The qcc moving range chart as implemented in the qcc package.

The qcc moving range chart as implemented in the qcc package.

The qcc moving range chart as implemented using ggplot2 and grid graphics.

The qcc moving range chart as implemented using ggplot2 and grid graphics.

New features

In addition to the standard features in qcc plots, I’ve added a few new options.

size or cex
Set the size of the points used in the plot. This is passed directly to geom_point().
font.size
Sets the size of text elements. Passed directly to ggplot() and grid’s viewport().
title = element_blank()
Eliminate the main graph title completely, and expand the data region to fill the empty space. As with qcc, with the default title = NULL a title will be created, or a user-defined text string may be passed to title.
new.plot
If TRUE, creates a new graph (grid.newpage()). Otherwise, will write into the existing device and viewport. Intended to simplify the creation of multi-panel or composite charts.
digits
The argument digits is provided by the qcc package to control the number of digits printed on the graph, where it either uses the default option set for R or a user-supplied value. I have tried to add some intelligence to calculating a default value under the assumption that we can tell something about the measurement from the data supplied. You can see the results in the sample graphs above.

Lessons Learned

This little project turned out to be somewhat more difficult than I had envisioned, and there are several lessons-learned, particularly in the use of ggplot2.

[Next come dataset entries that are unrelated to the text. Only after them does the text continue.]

theorem State.evalTime_kept {m : Nat} (hm : Sub 0x2 m) {s0 : State} {s : State} (hs : Kept m s0 s) :
    Kept m s0 (State.evalTime s) := by
  unfold State.evalTime
  repeat' first
    | with_reducible assumption | (refine Sub.of hm ?_; decide)
    | (lift_lets; intro x; with_reducible refine (fun (hx : Kept m s0 x) => ?_) ?_; clear_value x) | (lift_lets; intro x) | with_reducible apply Kept.ite
    | with_reducible apply State.wr_kept | (intro x; with_reducible refine (fun (hx : Kept m s0 x) => ?_) ?_; clear_value x) | intro x

theorem State.rootStratum_kept {m : Nat} (hm : Sub 0x40 m) {s0 : State} {s : State} (hs : Kept m s0 s) :
    Kept m s0 (State.rootStratum s) := by
  unfold State.rootStratum
  repeat' first
    | with_reducible assumption | (refine Sub.of hm ?_; decide) | with_reducible apply State.wr_kept

theorem State.timeCtrlWritten_kept {m : Nat} (hm : Sub 0x200042 m) {s0 : State} {s : State} (hs : Kept m s0 s) :
    Kept m s0 (State.timeCtrlWritten s) := by
  unfold State.timeCtrlWritten
  repeat' first
    | with_reducible assumption | (refine Sub.of hm ?_; decide)
    | (lift_lets; intro x; with_reducible refine (fun (hx : Kept m s0 x) => ?_) ?_; clear_value x) | (lift_lets; intro x) | with_reducible apply Kept.ite
    | with_reducible apply State.evalTime_kept | with_reducible apply State.rootStratum_kept | with_reducible apply State.wr_kept
    | with_reducible exact Kept.updTime (by assumption) (hm.of (by decide))
    | (intro x; with_reducible refine (fun (hx : Kept m s0 x) => ?_) ?_; clear_value x) | intro x
    | with_reducible refine Kept.updTime ?_ (hm.of (by decide))

theorem State.stepTime_kept {m : Nat} (hm : Sub 0x8000240000 m) {s0 : State} {s : State} {t : DWord} (hs : Kept m s0 s) :
    Kept m s0 (State.stepTime s t) := by
  unfold State.stepTime
  repeat' first
    | with_reducible assumption | (refine Sub.of hm ?_; decide)
    | (lift_lets; intro x; with_reducible refine (fun (hx : Kept m s0 x) => ?_) ?_; clear_value x) | (lift_lets; intro x) | with_reducible apply Kept.ite
    | with_reducible apply State.setBit_kept | with_reducible exact Kept.updTime (by assumption) (hm.of (by decide))
    | with_reducible exact Kept.updSta (by assumption) (hm.of (by decide))
    | with_reducible (refine Kept.upd (by assumption) (by first | exact .inr rfl | exact .inl ⟨hm.of (by decide), List.prefix_append _ _⟩) (by first | exact .inr rfl | exact .inl (hm.of (by decide))) (by first | exact .inr rfl | exact .inl (hm.of (by decide))) (by first | exact .inr rfl | exact .inl (hm.of (by decide))) (by first | exact .inr rfl | exact .inl (hm.of (by decide))) (by first | exact .inr rfl | exact .inl (hm.of (by decide))) (by first | exact .inr rfl | exact .inl (hm.of (by decide))) (by first | exact .inr rfl | exact .inl (hm.of (by decide))) (by first | exact .inr rfl | exact .inl (hm.of (by decide))) (by first | exact .inr rfl | exact .inl (hm.of (by decide))) (by first | exact .inr rfl | exact .inl (hm.of (by decide))) rfl (by first | exact .inr rfl | exact .inl (hm.of (by decide))) (by first | exact .inr rfl | exact .inl (hm.of (by decide))) (by first | exact .inr rfl | exact .inl (hm.of (by decide))) (by first | exact .inr rfl | exact .inl (hm.of (by decide))) (by first | exact .inr rfl | exact .inl (hm.of (by decide))) (by first | exact .inr rfl | exact .inl (hm.of (by decide))) (by first | exact .inr rfl | exact .inl (hm.of (by decide))) (by first | exact .inr rfl | exact .inl (hm.of (by decide))) (by first | exact .inr rfl | exact .inl (hm.of (by decide))) (by first | exact .inr rfl | exact .inl (hm.of (by decide))) (by first | exact .inr rfl | exact .inl (hm.of (by decide))) )
    | (intro x; with_reducible refine (fun (hx : Kept m s0 x) => ?_) ?_; clear_value x) | intro x
    | with_reducible refine Kept.updTime ?_ (hm.of (by decide)) | with_reducible refine Kept.updSta ?_ (hm.of (by decide))
    | with_reducible (refine Kept.upd ?_ (by first | exact .inr rfl | exact .inl ⟨hm.of (by decide), List.prefix_append _ _⟩) (by first | exact .inr rfl | exact .inl (hm.of (by decide))) (by first | exact .inr rfl | exact .inl (hm.of (by decide))) (by first | exact .inr rfl | exact .inl (hm.of (by decide))) (by first | exact .inr rfl | exact .inl (hm.of (by decide))) (by first | exact .inr rfl | exact .inl (hm.of (by decide))) (by first | exact .inr rfl | exact .inl (hm.of (by decide))) (by first | exact .inr rfl | exact .inl (hm.of (by decide))) (by first | exact .inr rfl | exact .inl (hm.of (by decide))) (by first | exact .inr rfl | exact .inl (hm.of (by decide))) (by first | exact .inr rfl | exact .inl (hm.of (by decide))) rfl (by first | exact .inr rfl | exact .inl (hm.of (by decide))) (by first | exact .inr rfl | exact .inl (hm.of (by decide))) (by first | exact .inr rfl | exact .inl (hm.of (by decide))) (by first | exact .inr rfl | exact .inl (hm.of (by decide))) (by first | exact .inr rfl | exact .inl (hm.of (by decide))) (by first | exact .inr rfl | exact .inl (hm.of (by decide))) (by first | exact .inr rfl | exact .inl (hm.of (by decide))) (by first | exact .inr rfl | exact .inl (hm.of (by decide))) (by first | exact .inr rfl | exact .inl (hm.of (by decide))) (by first | exact .inr rfl | exact .inl (hm.of (by decide))) (by first | exact .inr rfl | exact .inl (hm.of (by decide))) )

theorem State.setBeacon_kept {m : Nat} (hm : Sub 0x8000000 m) {s0 : State} {s : State} {p : Nat} {x : BeaconSt} (hs : Kept m s0 s) :
    Kept m s0 (State.setBeacon s p x) := by
  unfold State.setBeacon
  repeat' first
    | with_reducible assumption | (refine Sub.of hm ?_; decide) | with_reducible exact Kept.updLnk (by assumption) (hm.of (by decide))
    | with_reducible refine Kept.updLnk ?_ (hm.of (by decide))

theorem execBeaconSend_kept {m : Nat} (hm : Sub 0x8080000 m) {s0 : State} {p : Port} {s : State} (hs : Kept m s0 s) :
    KeptOut m s0 (execBeaconSend p s) := by
  unfold execBeaconSend
  repeat' first
    | with_reducible assumption | (refine Sub.of hm ?_; decide)
    | (lift_lets; intro x; with_reducible refine (fun (hx : Kept m s0 x) => ?_) ?_; clear_value x) | (lift_lets; intro x)
    | with_reducible apply KeptOut.next | with_reducible apply KeptOut.ite | with_reducible apply Kept.ite | with_reducible apply State.placeSpare_kept
    | with_reducible apply State.setBeacon_kept | with_reducible apply State.send_kept
    | (intro x; with_reducible refine (fun (hx : Kept m s0 x) => ?_) ?_; clear_value x) | intro x

theorem State.applyTheta_kept {m : Nat} (hm : Sub 0x80007D0042 m) {s0 : State} {s : State} {d : Int} {b : Beacon} (hs : Kept m s0 s) :
    Kept m s0 (State.applyTheta s d b) := by
  unfold State.applyTheta
  repeat' first
    | with_reducible assumption | (refine Sub.of hm ?_; decide)
    | (lift_lets; intro x; with_reducible refine (fun (hx : Kept m s0 x) => ?_) ?_; clear_value x) | (lift_lets; intro x) | with_reducible apply Kept.ite
    | with_reducible apply Kept.iteFst | with_reducible apply Kept.iteSnd | with_reducible apply State.evalTime_kept | with_reducible apply State.wr_kept
    | with_reducible apply State.free_kept | with_reducible apply State.cause0_kept | with_reducible apply State.inc_kept
    | with_reducible apply State.stepTime_kept | with_reducible apply State.wrs_nil_kept | with_reducible apply State.wrs_cons_kept
    | with_reducible apply State.wrs_ite_kept | with_reducible exact Kept.updTime (by assumption) (hm.of (by decide))
    | with_reducible refine Kept.ofSnd (by assumption) ?_ | split | (clear_value *; split) | (dsimp +zetaDelta only; split)
    | (intro x; with_reducible refine (fun (hx : Kept m s0 x) => ?_) ?_; clear_value x) | intro x
    | with_reducible refine Kept.updTime ?_ (hm.of (by decide))

theorem State.takeBurst_kept {m : Nat} (hm : Sub 0x8000000 m) {s0 s t : State} {p typ : Nat} {l : List Byte} {d : DWord}
    (e : State.takeBurst s p typ = some (l, d, t)) (hs : Kept m s0 s) : Kept m s0 t := by
  unfold State.takeBurst at e
  dsimp only at e
  split at e
  · split at e
    · cases e; exact State.setUnit_kept (hm.of (by decide)) hs
    · cases e
  · cases e

theorem execBeaconReceive_kept {m : Nat} (hm : Sub 0x80087D0042 m) {s0 : State} {p : Port} {s : State} (hs : Kept m s0 s) :
    KeptOut m s0 (execBeaconReceive p s) := by
  unfold execBeaconReceive
  repeat' first
    | with_reducible assumption | (refine Sub.of hm ?_; decide)
    | (lift_lets; intro x; with_reducible refine (fun (hx : Kept m s0 x) => ?_) ?_; clear_value x) | (lift_lets; intro x)
    | with_reducible apply KeptOut.next | with_reducible apply KeptOut.ite | with_reducible apply Kept.ite | with_reducible apply State.applyTheta_kept
    | with_reducible apply State.setBeacon_kept | with_reducible refine State.takeBurst_kept (hm.of (by decide)) (by assumption) ?_ | split
    | (clear_value *; split) | (dsimp +zetaDelta only; split) | (intro x; with_reducible refine (fun (hx : Kept m s0 x) => ?_) ?_; clear_value x)
    | intro x

theorem execParentLoss_kept {m : Nat} (hm : Sub 0x86D0042 m) {s0 : State} {s : State} (hs : Kept m s0 s) :
    KeptOut m s0 (execParentLoss s) := by
  unfold execParentLoss
  repeat' first
    | with_reducible assumption | (refine Sub.of hm ?_; decide)
    | (lift_lets; intro x; with_reducible refine (fun (hx : Kept m s0 x) => ?_) ?_; clear_value x) | (lift_lets; intro x)
    | with_reducible apply KeptOut.next | with_reducible apply KeptOut.ite | with_reducible apply Kept.ite | with_reducible apply State.evalTime_kept
    | with_reducible apply State.wr_kept | with_reducible apply State.cause0_kept | with_reducible apply State.setBeacon_kept
    | with_reducible exact Kept.updTime (by assumption) (hm.of (by decide))
    | (intro x; with_reducible refine (fun (hx : Kept m s0 x) => ?_) ?_; clear_value x) | intro x
    | with_reducible refine Kept.updTime ?_ (hm.of (by decide))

First, ggplot2 really needs data frames when plotting. Passing discrete values or variables not connected to a data frame will often result in errors or just incorrect results. This is different than either base graphics or grid graphics, and while Hadley Wickham has mentioned this before, I hadn’t fully appreciated it. For instance, this doesn’t work very well:

my.test.data <- data.frame(x = seq(1:10), y = round(runif(10, 100, 300)))
my.test.gplot <- ggplot(my.test.data, aes(x = x, y = y)) + 
  geom_point(shape = 20)
index.1 <- c(5, 6, 7)
my.test.gplot <- my.test.gplot +
  geom_point(aes(x = x[index.1], y = y[index.1]), col = "red")
my.test.gplot

Different variations of this sometimes worked, or sometimes only plotted some of the points that are supposed to be colored red.

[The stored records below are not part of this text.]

-- ==== Sys2Proof/Laws/KeptRme.lean ====
section
/-! SUPPORT. What every operation of Machine/Rme.lean keeps, and which parts of the state it may change. -/

set_option linter.unusedTactic false
set_option linter.unreachableTactic false
set_option linter.unusedVariables false
set_option linter.unusedSimpArgs false

namespace Sys2Proof.Machine

theorem State.setRme_kept {m : Nat} (hm : Sub 0x200000000 m) {s0 : State} {s : State} {r : RmeState} (hs : Kept m s0 s) :
    Kept m s0 (State.setRme s r) := by
  unfold State.setRme
  repeat' first
    | with_reducible assumption | (refine Sub.of hm ?_; decide) | with_reducible exact Kept.updRme (by assumption) (hm.of (by decide))
    | with_reducible refine Kept.updRme ?_ (hm.of (by decide))

theorem State.setOps_kept {m : Nat} (hm : Sub 0x200000000 m) {s0 : State} {s : State} {l : List RmeOp} (hs : Kept m s0 s) :
    Kept m s0 (State.setOps s l) := by
  unfold State.setOps
  repeat' first
    | with_reducible assumption | (refine Sub.of hm ?_; decide) | with_reducible apply State.setRme_kept

theorem State.takeMessage_kept {m : Nat} (hm : Sub 0x8000000 m) {s0 : State} {s : State} {c : Nat} {mm : InMsg} (hs : Kept m s0 s) :
    Kept m s0 (State.takeMessage s c mm) := by
  unfold State.takeMessage
  repeat' first
    | with_reducible assumption | (refine Sub.of hm ?_; decide)
    | (lift_lets; intro x; with_reducible refine (fun (hx : Kept m s0 x) => ?_) ?_; clear_value x) | (lift_lets; intro x)
    | with_reducible apply State.setCircLink_kept | with_reducible apply State.giveCredit_kept | (with_reducible refine Kept.foldl ?_ ?_; intro a x hx)
    | (with_reducible refine Kept.foldlFst ?_ ?_; intro a x hx) | (with_reducible refine Kept.foldlSnd ?_ ?_; intro a x hx)
    | (intro x; with_reducible refine (fun (hx : Kept m s0 x) => ?_) ?_; clear_value x) | intro x

theorem State.perform_kept {m : Nat} (hm : Sub 0x180000000 m) {s0 : State} {s : State} {kind : Nat} {off : Nat} {len : Nat} {data : List (Option Byte)} {aop : Nat} {opa : Nat} {opb : Nat} (hs : Kept m s0 s) :
    Kept m s0 (State.perform s kind off len data aop opa opb).1 := by
  unfold State.perform
  repeat' first
    | with_reducible assumption | (refine Sub.of hm ?_; decide)
    | (lift_lets; intro x; with_reducible refine (fun (hx : Kept m s0 x) => ?_) ?_; clear_value x) | (lift_lets; intro x) | with_reducible apply Kept.ite
    | with_reducible apply Kept.iteFst | with_reducible apply State.store_kept | with_reducible refine Kept.ofFst (by assumption) ?_ | split
    | (clear_value *; split) | (dsimp +zetaDelta only; split) | (intro x; with_reducible refine (fun (hx : Kept m s0 x) => ?_) ?_; clear_value x)
    | intro x

theorem State.target_kept {m : Nat} (hm : Sub 0x180000000 m) {s0 : State} {s : State} {node : Nat} {part : Nat} {kind : Nat} {off : Nat} {len : Nat} {data : List (Option Byte)} {aop : Nat} {opa : Nat} {opb : Nat} (hs : Kept m s0 s) :
    Kept m s0 (State.target s node part kind off len data aop opa opb).1 := by
  unfold State.target
  repeat' first
    | with_reducible assumption | (refine Sub.of hm ?_; decide)
    | (lift_lets; intro x; with_reducible refine (fun (hx : Kept m s0 x) => ?_) ?_; clear_value x) | (lift_lets; intro x) | with_reducible apply Kept.ite
    | with_reducible apply Kept.iteFst | with_reducible apply State.perform_kept
    | (intro x; with_reducible refine (fun (hx : Kept m s0 x) => ?_) ?_; clear_value x) | intro x

theorem State.answer_kept {m : Nat} (hm : Sub 0x188000000 m) {s0 : State} {s : State} {c : Nat} {h : MemReq} (hs : Kept m s0 s) :
    Kept m s0 (State.answer s c h) := by
  unfold State.answer
  repeat' first
    | with_reducible assumption | (refine Sub.of hm ?_; decide)
    | (lift_lets; intro x; with_reducible refine (fun (hx : Kept m s0 x) => ?_) ?_; clear_value x) | (lift_lets; intro x) | with_reducible apply Kept.ite
    | with_reducible apply Kept.iteFst | with_reducible apply Kept.iteSnd | with_reducible apply State.target_kept
    | with_reducible apply State.takeMessage_kept | with_reducible apply State.queueMessage_kept | with_reducible refine Kept.ofFst (by assumption) ?_
    | (intro x; with_reducible refine (fun (hx : Kept m s0 x) => ?_) ?_; clear_value x) | intro x

theorem State.serve_kept {m : Nat} (hm : Sub 0x188000000 m) {s0 : State} {s : State} {c : Nat} {p : MemReq → Bool} (hs : Kept m s0 s) :
    Kept m s0 (State.serve s c p) := by
  unfold State.serve
  repeat' first
    | with_reducible assumption | (refine Sub.of hm ?_; decide) | with_reducible apply Kept.ite | with_reducible apply State.answer_kept | split

theorem execReadReq_kept {m : Nat} (hm : Sub 0x188000000 m) {s0 : State} {c : CircIx} {s : State} (hs : Kept m s0 s) :
    KeptOut m s0 (execReadReq c s) := by
  unfold execReadReq
  repeat' first
    | with_reducible assumption | (refine Sub.of hm ?_; decide)
    | (lift_lets; intro x; with_reducible refine (fun (hx : Kept m s0 x) => ?_) ?_; clear_value x) | (lift_lets; intro x)
    | with_reducible apply KeptOut.next | with_reducible apply State.serve_kept
    | (intro x; with_reducible refine (fun (hx : Kept m s0 x) => ?_) ?_; clear_value x) | intro x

However, if I wrap that index.1 into a data frame, it works perfectly:

my.test.data <- data.frame(x = seq(1:10), y = round(runif(10, 100, 300)))
my.test.gplot <- ggplot(my.test.data, aes(x = x, y = y)) + 
  geom_point(shape = 20)
index.1 <- c(5, 6, 7)
my.test.subdata <- my.test.data[index.1,]
my.test.gplot <- my.test.gplot +
  geom_point(data = my.test.subdata, aes(x = x, y = y), col = "red")
my.test.gplot

Another nice lesson was that aes() doesn’t always work properly when ggplot2 is called from within a function. In this case, aes_string() usually works. There’s less documentation than I would like on this, but you can search the ggplot2 Google Group or Stack Overflow for more information.

One of the bigger surprises was discovering that aes() searches for data frames in the global environment. When ggplot() is used from within a function, though, any variables created within that function are not accessible in the global environment. The work-around is to tell ggplot which environment to search in, and a simple addition of environment = environment() within the ggplot() call seems to do the trick. This is captured in a stack overflow post and the ggplot2 issue log.

my.test.data <- data.frame(x = seq(1:10), y = round(runif(10, 100, 300)))
my.test.gplot <- ggplot(my.test.data, environment = environment(), aes(x = x, y = y)) + 
  geom_point(shape = 20)
index.1 <- c(5, 6, 7)
my.test.subdata <- my.test.data[index.1,]
my.test.gplot <- my.test.gplot +
  geom_point(data = my.test.subdata, aes(x = x, y = y), col = "blue")
my.test.gplot

Finally, it is possible to completely and seamlessly replace a function created in a package and loaded in that package’s namespace. When I set out, I wanted to end up with a complete replacement for qcc’s internal plot.qcc() function, but wasn’t quite sure this would be possible. Luckily, the below code, called after the function declaration, worked. One thing I found was that I needed to name my function the same as the one in the qcc package in order for the replacement to work in all cases. If I used a different name for my function, it would work when I called plot() with a qcc object, but qcc’s base graphics version would be used when calling qcc() with the parameter plot = TRUE.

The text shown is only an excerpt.